| Work to be completed |
Give back all of the data exactly as written.

| Data provided |
-- ==== Sys2Proof/Machine/ThreeRegister.lean ====
section
/-! DEFINITION. The meanings of opcodes 0 to 6 (41_three_register.md). `pc` was advanced by the fetch (R25). -/

namespace Sys2Proof.Machine

/-- Conditional Move: if register C is not 0, register A gets register B (R110). -/
def execCmov (a b c : Reg) (s : State) : Result :=
  .next (if conditionHolds (s.reg c) then s.setReg a (s.reg b) else s)

/-- Array Index: register A gets the Word at offset C of array B (R112). -/
def execIndex (a b c : Reg) (s : State) : Result :=
  commit s
    ((Memory.read s.bank .indexNotFound .indexOutOfBounds (s.identifier b) (s.offset c)).map fun v => s.setReg a v)

/-- Array Amend: array A at offset B gets register C (R114). -/
def execAmend (a b c : Reg) (s : State) : Result :=
  commit s
    ((Memory.write s.bank .amendNotFound .amendOutOfBounds (s.identifier a) (s.offset b) (s.reg c)).map fun m =>
      s.setBank m)

/-- Addition (R116). -/
def execAdd (a b c : Reg) (s : State) : Result := .next (s.setReg a (addWords (s.reg b) (s.reg c)))

/-- Multiplication (R118). -/
def execMul (a b c : Reg) (s : State) : Result := .next (s.setReg a (mulWords (s.reg b) (s.reg c)))

/-- Division (R120). -/
def execDiv (a b c : Reg) (s : State) : Result :=
  match divWords (s.reg b) (s.reg c) with
  | none => .next (raiseFatal .divisionByZero s)
  | some q => .next (s.setReg a q)

/-- Bitwise NAND (R122). -/
def execNand (a b c : Reg) (s : State) : Result := .next (s.setReg a (nandWords (s.reg b) (s.reg c)))

end Sys2Proof.Machine
end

| Solution to the problem |
-- ==== Sys2Proof/Machine/ThreeRegister.lean ====
section
/-! DEFINITION. The meanings of opcodes 0 to 6 (41_three_register.md). `pc` was advanced by the fetch (R25). -/

namespace Sys2Proof.Machine

/-- Conditional Move: if register C is not 0, register A gets register B (R110). -/
def execCmov (a b c : Reg) (s : State) : Result :=
  .next (if conditionHolds (s.reg c) then s.setReg a (s.reg b) else s)

/-- Array Index: register A gets the Word at offset C of array B (R112). -/
def execIndex (a b c : Reg) (s : State) : Result :=
  commit s
    ((Memory.read s.bank .indexNotFound .indexOutOfBounds (s.identifier b) (s.offset c)).map fun v => s.setReg a v)

/-- Array Amend: array A at offset B gets register C (R114). -/
def execAmend (a b c : Reg) (s : State) : Result :=
  commit s
    ((Memory.write s.bank .amendNotFound .amendOutOfBounds (s.identifier a) (s.offset b) (s.reg c)).map fun m =>
      s.setBank m)

/-- Addition (R116). -/
def execAdd (a b c : Reg) (s : State) : Result := .next (s.setReg a (addWords (s.reg b) (s.reg c)))

/-- Multiplication (R118). -/
def execMul (a b c : Reg) (s : State) : Result := .next (s.setReg a (mulWords (s.reg b) (s.reg c)))

/-- Division (R120). -/
def execDiv (a b c : Reg) (s : State) : Result :=
  match divWords (s.reg b) (s.reg c) with
  | none => .next (raiseFatal .divisionByZero s)
  | some q => .next (s.setReg a q)

/-- Bitwise NAND (R122). -/
def execNand (a b c : Reg) (s : State) : Result := .next (s.setReg a (nandWords (s.reg b) (s.reg c)))

end Sys2Proof.Machine
end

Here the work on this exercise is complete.